[Stored data]
-- ==== Sys2Proof/Config.lean ====
section
/-! DEFINITION. The implementation parameters of R9 at the values the spec decides, and the free values: what
the spec leaves to "any value" (93_implementation_defined.md U1, U2, U9, U23). A free value is an opaque
constant: no proof can see it, so a claim about it holds whatever it is. -/

namespace Sys2Proof.Config

/-- `NUM_VOICES` (R9, D3). -/
abbrev numVoices : Nat := 8

/-- `NUM_CHANNELS` (R9, D5). -/
abbrev numChannels : Nat := 2

/-- `BLOCK_MAX` (R9, D5). -/
abbrev blockMax : Nat := 1024

/-- `L_MAX` (R9, D4). -/
abbrev lMax : Nat := 8192

/-- `HAS_BIQUAD` (R9, D12). -/
abbrev hasBiquad : Bool := true

/-- `ATTACK_MIN_SAMPLES` = 64.0 (R9, D10). -/
abbrev attackMinSamples : Word := 0x42800000#32

/-- `PLUCK_FALLBACK` = 2^-7 (R9, D8). -/
abbrev pluckFallback : Word := 0x3C000000#32

/-- `WAVE_CAP` (R9). -/
abbrev waveCap : Nat := 512

/-- `FIFO_CAP` and `FFT_N` (R9, D23). -/
abbrev fifoCap : Nat := 2048

/-- `SCOPE_SIZE` (R9). -/
abbrev scopeSize : Nat := 1024

/-- An element of a RAM that no bus offset reaches (R83, R92, R93). -/
inductive HiddenCell where
  | left (voice index : Nat)
  | right (voice index : Nat)
  | fifo (index : Nat)
  | tbufRe (index : Nat)
  | tbufIm (index : Nat)
deriving DecidableEq, Repr

/-- `WGVE_BASE`, the platform address of offset 0: OPEN in the spec (R9, R153, U23). FREE VALUE. -/
opaque wgveBase : Nat

/-- What a byte of `OUT_BUF`, `WAVE_RING` or `SCOPE` holds that no rule has written since the reset numbered
by the first argument (R552, U1). FREE VALUE. -/
opaque ramByte : Nat → Nat → Byte

/-- What an element of a hidden RAM holds that no rule has written since the draw numbered by the first
argument: a reset, or for `TBUF` a reset or a spectrum job (R411, R552, U1, U2, U3). FREE VALUE. -/
opaque ramWord : Nat → HiddenCell → Word

/-- Which of the agents with an enabled step takes the step numbered by the argument, where the state's
own list of choices names none of them (R151, R165, U9). FREE VALUE. -/
opaque agentChoice : Nat → Nat

end Sys2Proof.Config
end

WHAT YOU ARE ASKED TO DO ▸ Take the entries above and write them out again unchanged.

RESPONSE BOX ▸
-- ==== Sys2Proof/Config.lean ====
section
/-! DEFINITION. The implementation parameters of R9 at the values the spec decides, and the free values: what
the spec leaves to "any value" (93_implementation_defined.md U1, U2, U9, U23). A free value is an opaque
constant: no proof can see it, so a claim about it holds whatever it is. -/

namespace Sys2Proof.Config

/-- `NUM_VOICES` (R9, D3). -/
abbrev numVoices : Nat := 8

/-- `NUM_CHANNELS` (R9, D5). -/
abbrev numChannels : Nat := 2

/-- `BLOCK_MAX` (R9, D5). -/
abbrev blockMax : Nat := 1024

/-- `L_MAX` (R9, D4). -/
abbrev lMax : Nat := 8192

/-- `HAS_BIQUAD` (R9, D12). -/
abbrev hasBiquad : Bool := true

/-- `ATTACK_MIN_SAMPLES` = 64.0 (R9, D10). -/
abbrev attackMinSamples : Word := 0x42800000#32

/-- `PLUCK_FALLBACK` = 2^-7 (R9, D8). -/
abbrev pluckFallback : Word := 0x3C000000#32

/-- `WAVE_CAP` (R9). -/
abbrev waveCap : Nat := 512

/-- `FIFO_CAP` and `FFT_N` (R9, D23). -/
abbrev fifoCap : Nat := 2048

/-- `SCOPE_SIZE` (R9). -/
abbrev scopeSize : Nat := 1024

/-- An element of a RAM that no bus offset reaches (R83, R92, R93). -/
inductive HiddenCell where
  | left (voice index : Nat)
  | right (voice index : Nat)
  | fifo (index : Nat)
  | tbufRe (index : Nat)
  | tbufIm (index : Nat)
deriving DecidableEq, Repr

/-- `WGVE_BASE`, the platform address of offset 0: OPEN in the spec (R9, R153, U23). FREE VALUE. -/
opaque wgveBase : Nat

/-- What a byte of `OUT_BUF`, `WAVE_RING` or `SCOPE` holds that no rule has written since the reset numbered
by the first argument (R552, U1). FREE VALUE. -/
opaque ramByte : Nat → Nat → Byte

/-- What an element of a hidden RAM holds that no rule has written since the draw numbered by the first
argument: a reset, or for `TBUF` a reset or a spectrum job (R411, R552, U1, U2, U3). FREE VALUE. -/
opaque ramWord : Nat → HiddenCell → Word

/-- Which of the agents with an enabled step takes the step numbered by the argument, where the state's
own list of choices names none of them (R151, R165, U9). FREE VALUE. -/
opaque agentChoice : Nat → Nat

end Sys2Proof.Config
end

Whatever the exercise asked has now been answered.